Exercise directions:
Return, exactly and in full, the lines of the records below starting at the one with "are reported. -/" and ending at the one with "let lost := (List.range", and no other lines.

◇ ◇ ◇ ◇

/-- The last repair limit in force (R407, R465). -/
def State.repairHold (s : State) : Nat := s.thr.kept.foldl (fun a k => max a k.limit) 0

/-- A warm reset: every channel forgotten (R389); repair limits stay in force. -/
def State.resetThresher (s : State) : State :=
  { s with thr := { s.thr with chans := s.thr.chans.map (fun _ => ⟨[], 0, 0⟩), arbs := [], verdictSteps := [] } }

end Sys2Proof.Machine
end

◇ ◇ ◇ ◇

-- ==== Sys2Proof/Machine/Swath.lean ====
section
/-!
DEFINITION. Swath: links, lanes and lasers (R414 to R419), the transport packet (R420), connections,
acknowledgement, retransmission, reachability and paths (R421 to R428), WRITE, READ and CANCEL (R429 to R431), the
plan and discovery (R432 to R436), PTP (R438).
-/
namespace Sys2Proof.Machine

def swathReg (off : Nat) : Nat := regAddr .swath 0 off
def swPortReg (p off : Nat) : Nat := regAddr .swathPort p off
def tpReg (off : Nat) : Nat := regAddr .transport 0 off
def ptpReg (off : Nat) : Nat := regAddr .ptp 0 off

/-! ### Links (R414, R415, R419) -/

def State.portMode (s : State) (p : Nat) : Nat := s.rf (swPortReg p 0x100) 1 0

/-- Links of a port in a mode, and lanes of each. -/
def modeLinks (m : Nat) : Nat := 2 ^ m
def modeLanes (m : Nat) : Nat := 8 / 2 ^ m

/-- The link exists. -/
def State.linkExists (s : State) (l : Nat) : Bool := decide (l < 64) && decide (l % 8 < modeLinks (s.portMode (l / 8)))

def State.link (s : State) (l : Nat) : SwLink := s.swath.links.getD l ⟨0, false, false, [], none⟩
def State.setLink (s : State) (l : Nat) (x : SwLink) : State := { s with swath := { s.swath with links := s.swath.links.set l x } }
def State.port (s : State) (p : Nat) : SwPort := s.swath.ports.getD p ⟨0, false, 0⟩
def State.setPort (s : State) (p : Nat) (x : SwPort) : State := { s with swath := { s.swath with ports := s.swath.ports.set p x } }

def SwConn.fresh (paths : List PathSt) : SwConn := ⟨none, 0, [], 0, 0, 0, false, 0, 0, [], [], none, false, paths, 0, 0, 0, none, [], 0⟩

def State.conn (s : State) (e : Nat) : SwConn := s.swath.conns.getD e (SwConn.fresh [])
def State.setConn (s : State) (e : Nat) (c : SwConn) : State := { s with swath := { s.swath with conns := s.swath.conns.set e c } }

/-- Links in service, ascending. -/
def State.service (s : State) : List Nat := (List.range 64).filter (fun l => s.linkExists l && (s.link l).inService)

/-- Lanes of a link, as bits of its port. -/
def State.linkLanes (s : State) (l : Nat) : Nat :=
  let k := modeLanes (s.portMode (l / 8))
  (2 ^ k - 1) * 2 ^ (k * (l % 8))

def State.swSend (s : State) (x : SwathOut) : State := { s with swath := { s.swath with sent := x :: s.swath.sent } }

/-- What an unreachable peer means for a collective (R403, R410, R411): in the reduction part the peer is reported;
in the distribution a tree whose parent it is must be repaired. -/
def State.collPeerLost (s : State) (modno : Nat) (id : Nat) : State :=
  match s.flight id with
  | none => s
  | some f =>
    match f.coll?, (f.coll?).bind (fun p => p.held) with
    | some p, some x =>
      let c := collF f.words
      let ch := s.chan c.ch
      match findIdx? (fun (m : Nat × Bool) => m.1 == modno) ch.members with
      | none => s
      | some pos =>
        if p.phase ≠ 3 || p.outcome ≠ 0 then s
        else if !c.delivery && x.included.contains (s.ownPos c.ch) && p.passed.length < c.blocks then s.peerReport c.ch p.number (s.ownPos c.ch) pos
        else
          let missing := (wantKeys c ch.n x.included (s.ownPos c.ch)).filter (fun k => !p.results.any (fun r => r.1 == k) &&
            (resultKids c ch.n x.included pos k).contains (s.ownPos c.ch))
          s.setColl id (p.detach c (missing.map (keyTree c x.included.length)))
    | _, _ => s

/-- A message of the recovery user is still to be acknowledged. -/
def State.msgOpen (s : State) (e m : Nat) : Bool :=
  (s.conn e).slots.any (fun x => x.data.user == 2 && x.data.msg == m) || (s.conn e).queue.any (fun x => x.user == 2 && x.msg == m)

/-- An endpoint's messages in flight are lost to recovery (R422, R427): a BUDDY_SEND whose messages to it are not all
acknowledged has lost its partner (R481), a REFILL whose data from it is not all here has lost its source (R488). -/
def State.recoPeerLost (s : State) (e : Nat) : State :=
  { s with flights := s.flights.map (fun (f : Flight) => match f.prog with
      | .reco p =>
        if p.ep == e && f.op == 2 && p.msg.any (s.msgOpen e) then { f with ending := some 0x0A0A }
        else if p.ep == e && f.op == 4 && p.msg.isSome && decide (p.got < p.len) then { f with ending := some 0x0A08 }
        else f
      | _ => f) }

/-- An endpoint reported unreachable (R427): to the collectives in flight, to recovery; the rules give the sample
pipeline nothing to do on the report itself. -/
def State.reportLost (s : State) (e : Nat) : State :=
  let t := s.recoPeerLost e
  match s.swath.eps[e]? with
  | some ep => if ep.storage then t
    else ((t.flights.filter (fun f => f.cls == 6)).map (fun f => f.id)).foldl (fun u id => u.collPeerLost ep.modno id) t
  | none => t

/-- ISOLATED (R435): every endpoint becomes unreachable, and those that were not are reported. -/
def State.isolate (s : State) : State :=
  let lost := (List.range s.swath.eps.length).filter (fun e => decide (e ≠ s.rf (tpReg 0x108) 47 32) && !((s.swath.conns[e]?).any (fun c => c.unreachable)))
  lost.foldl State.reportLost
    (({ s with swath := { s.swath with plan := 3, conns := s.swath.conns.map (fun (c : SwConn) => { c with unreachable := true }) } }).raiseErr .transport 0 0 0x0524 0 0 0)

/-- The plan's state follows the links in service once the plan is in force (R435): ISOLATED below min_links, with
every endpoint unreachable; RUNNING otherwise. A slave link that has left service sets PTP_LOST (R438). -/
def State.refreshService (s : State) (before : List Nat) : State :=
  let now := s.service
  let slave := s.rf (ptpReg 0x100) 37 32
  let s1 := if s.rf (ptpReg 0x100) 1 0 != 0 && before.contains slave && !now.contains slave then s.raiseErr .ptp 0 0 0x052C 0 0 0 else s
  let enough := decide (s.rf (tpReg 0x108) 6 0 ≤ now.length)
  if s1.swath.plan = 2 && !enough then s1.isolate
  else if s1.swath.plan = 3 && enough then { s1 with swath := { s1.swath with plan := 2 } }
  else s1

◇ ◇ ◇ ◇

Expected answer:
/-- ISOLATED (R435): every endpoint becomes unreachable, and those that were not are reported. -/
def State.isolate (s : State) : State :=
  let lost := (List.range s.swath.eps.length).filter (fun e => decide (e ≠ s.rf (tpReg 0x108) 47 32) && !((s.swath.conns[e]?).any (fun c => c.unreachable)))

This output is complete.